### ACTIVITY
Only the lines from the one containing "s.ioRegs = true" through the one containing "def offsetBy (a" should be printed, exactly as they appear below, with both ends included.

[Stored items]

-- ==== Sys2Proof/Safety.lean ====
section
/-! DEFINITION. The words the claims are stated in: the invariant of every run, when an access can be made, what a step
leaves unchanged, and the results of the arithmetic families as plain integer arithmetic, written from the flag
definitions of spec/10_state.md R31, R32 and independent of Machine/Flags.lean. -/

namespace Sys2Proof.Machine

/-- What every step keeps: memory and the peripherals' registers in canonical form, the stored addresses in canonical form,
and an ATM window of at most three instructions. -/
structure Inv (s : State) : Prop where
  memory  : Memory.wf (blankByte s.cfg) s.mem = true
  ioRegs  : Memory.wf (resetContents s.cfg) s.ioRegs = true
  written : risingFrom 0 s.written = true
  window  : s.atmCount ≤ 3

/-- A step that goes on. -/
def StepsSafely (s : State) : Prop := ∃ t, step s = .next t

/-! ### When an access can be made -/

/-- The 32-bit address k bytes on. -/
def offsetBy (a : Quad) (k : Nat) : Quad := a + BitVec.ofNat 32 k

/-- A byte that can be read: any but an absent one (20_memory.md R67, R68). -/
def readableByte (s : State) (a : Quad) : Bool :=
  match locate s.cfg (phys s.cfg a) with
  | .absent => false
  | _ => true

/-- A byte that can be written: neither absent nor nonvolatile memory (R65, R67, R68). -/
def writableByte (s : State) (a : Quad) : Bool :=
  match locate s.cfg (phys s.cfg a) with
  | .absent => false
  | .nvm => false
  | _ => true

/-- A byte of RAM or external memory. -/
def ramByte (s : State) (a : Quad) : Bool :=
  match locate s.cfg (phys s.cfg a) with
  | .ram => true
  | _ => false

/-- A byte of memory: RAM, external or nonvolatile. -/
def memoryByte (s : State) (a : Quad) : Bool :=
  match locate s.cfg (phys s.cfg a) with
  | .ram => true
  | .nvm => true
  | _ => false

/-- The n bytes from a can be read. -/
abbrev Readable (n : Nat) (s : State) (a : Quad) : Prop := ∀ k < n, readableByte s (offsetBy a k) = true

/-- The n bytes from a can be written. -/
abbrev Writable (n : Nat) (s : State) (a : Quad) : Prop := ∀ k < n, writableByte s (offsetBy a k) = true

/-- The n bytes from a are RAM or external memory. -/
abbrev InRam (n : Nat) (s : State) (a : Quad) : Prop := ∀ k < n, ramByte s (offsetBy a k) = true

/-- The n bytes from a are memory. -/
abbrev InMemory (n : Nat) (s : State) (a : Quad) : Prop := ∀ k < n, memoryByte s (offsetBy a k) = true

/-- No byte of the n from a is one of the m from b. -/
abbrev Apart (s : State) (n : Nat) (a : Quad) (m : Nat) (b : Quad) : Prop :=
  ∀ j < n, ∀ k < m, phys s.cfg (offsetBy a j) ≠ phys s.cfg (offsetBy b k)

/-! ### What is unchanged -/

/-- Every byte of memory reads as before. -/
def SameMemory (s t : State) : Prop := t.mem = s.mem ∧ t.written = s.written ∧ ∀ p, byteAt t p = byteAt s p

/-- Every byte of memory outside the n bytes from a reads as before. -/
def SameOutside (s t : State) (n : Nat) (a : Quad) : Prop :=
  ∀ p, (∀ k < n, p ≠ phys s.cfg (offsetBy a k)) → byteAt t p = byteAt s p

/-- Every register not listed is as before. -/
def SameRegs (s t : State) (changed : List Reg) : Prop := ∀ r, r ∉ changed → readReg t r = readReg s r

/-- PCOV, SPOV and CPUCTL are as before. -/
def SameControl (s t : State) : Prop := t.pcov = s.pcov ∧ t.spov = s.spov ∧ t.dmabw = s.dmabw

### TASK RESULT
  ioRegs  : Memory.wf (resetContents s.cfg) s.ioRegs = true
  written : risingFrom 0 s.written = true
  window  : s.atmCount ≤ 3

/-- A step that goes on. -/
def StepsSafely (s : State) : Prop := ∃ t, step s = .next t

/-! ### When an access can be made -/

/-- The 32-bit address k bytes on. -/
def offsetBy (a : Quad) (k : Nat) : Quad := a + BitVec.ofNat 32 k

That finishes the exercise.